### Problem to work on
With the material below, print exactly the lines between the line holding "let s := setMode s modeFreeze causeHbm" and the line holding "if decide (hostBit", inclusive. Add nothing else.

### Supplied records

----

/-- FREEZE_ENTRY (R359): `cause` 1 port read, 2 scrub read, 3 command or address parity, 4 write data parity, 5 read timeout. -/
def freezeEnter (s : State) (cause port source addr : Nat) (named : Bool) : State :=
  if s.frozen || s.mode == modeCold then s
  else
    let waiting := s.st.queue.filter (fun r => r.data.isNone)
    let s := { s with st := { s.st with snap := snapshot s cause port source addr named, queue := [] } }
    let s := waiting.foldl (fun s r => s.emit (.memRead r.port (List.replicate r.len 0))) s
    let s := (s.spend.wr Reg.MEM_STATUS.frozen 0 1).wr Reg.MEM_STATUS.snap_valid 0 1
    let view := s.ledView
    let s := { s with led := { s.led with final := some (view, s.snapLine) } }
    let s := ledCheck s view s.snapLine
    let s := epochAbandon s
    let old := s.mode
    let pairOut := old != modeShadow && partnerReady s && s.rd Reg.PAIR_STATUS.role_now == 1
    let lines := if modeBars old then s.md.lines else (s.fire.refNext, modeFreeze) :: s.md.lines
    let s := setStep { s with md := { s.md with pending := [], lines } } 0
    let s := setMode s modeFreeze causeHbm
    let s := { s with fire := { s.fire with freezeAt := some s.clk, silent := s.fire.silent || pairOut } }
    let s := if pairOut then heartbeat (twinFail s 1) else s
    let s := gpInt (movesStop (freezeBindery (freezeAxes (loopsFreeze s)))) Reg.GP_INT_STAT.dma_error
    let s := { s with fl := { s.fl with resetWait := none }, tu := { s.tu with burstDue := [] } }
    if decide (hostBit ≤ s.ent (chRing 0) RingE.base) then
      (modeEvent s modeFreeze old causeHbm (nextDue s)).event 0x0803 noChan 0 cause port
    else s

/-- FREEZE_WITHHOLD_EXPIRY (R46): 50 ms after entry every remaining line is withheld. -/
def freezeWithhold (s : State) : State :=
  if freezeOver s then
    slots80.foldl (fun s k => (s.slot k).parts.foldl (fun s q =>
      if q.released.isNone && !q.fault then
        let s := moveLine s q.jobIdx k Led.linesWithheld
        setFate (dropPart (moveDrops s q.jobIdx q.plane q.drops Led.dropsWithheld) k q.line) k q.line fateWithheld
      else s) s) s
  else s

/-! ### Errors, scrub and repair (R353 to R355) -/

/-- A corrected error of a row: counted, and the row due for repair at `rep_thr`. -/
def eccCorrected (s : State) (addr : Nat) : State :=
  let k := rowKey addr
  let n := Tbl.get 0 s.st.rowErrs k + 1
  let due := decide (s.rd Reg.MEM_REPAIR.rep_thr ≤ n) && !s.st.repaired.contains k && !s.st.repairDue.contains k
  let s := s.count Reg.MEM_ECC.ecc_corr
  { s with st := { s.st with rowErrs := s.st.rowErrs.put k n, repairDue := if due then s.st.repairDue ++ [k] else s.st.repairDue } }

----

### Response box
    let s := setMode s modeFreeze causeHbm
    let s := { s with fire := { s.fire with freezeAt := some s.clk, silent := s.fire.silent || pairOut } }
    let s := if pairOut then heartbeat (twinFail s 1) else s
    let s := gpInt (movesStop (freezeBindery (freezeAxes (loopsFreeze s)))) Reg.GP_INT_STAT.dma_error
    let s := { s with fl := { s.fl with resetWait := none }, tu := { s.tu with burstDue := [] } }
    if decide (hostBit ≤ s.ent (chRing 0) RingE.base) then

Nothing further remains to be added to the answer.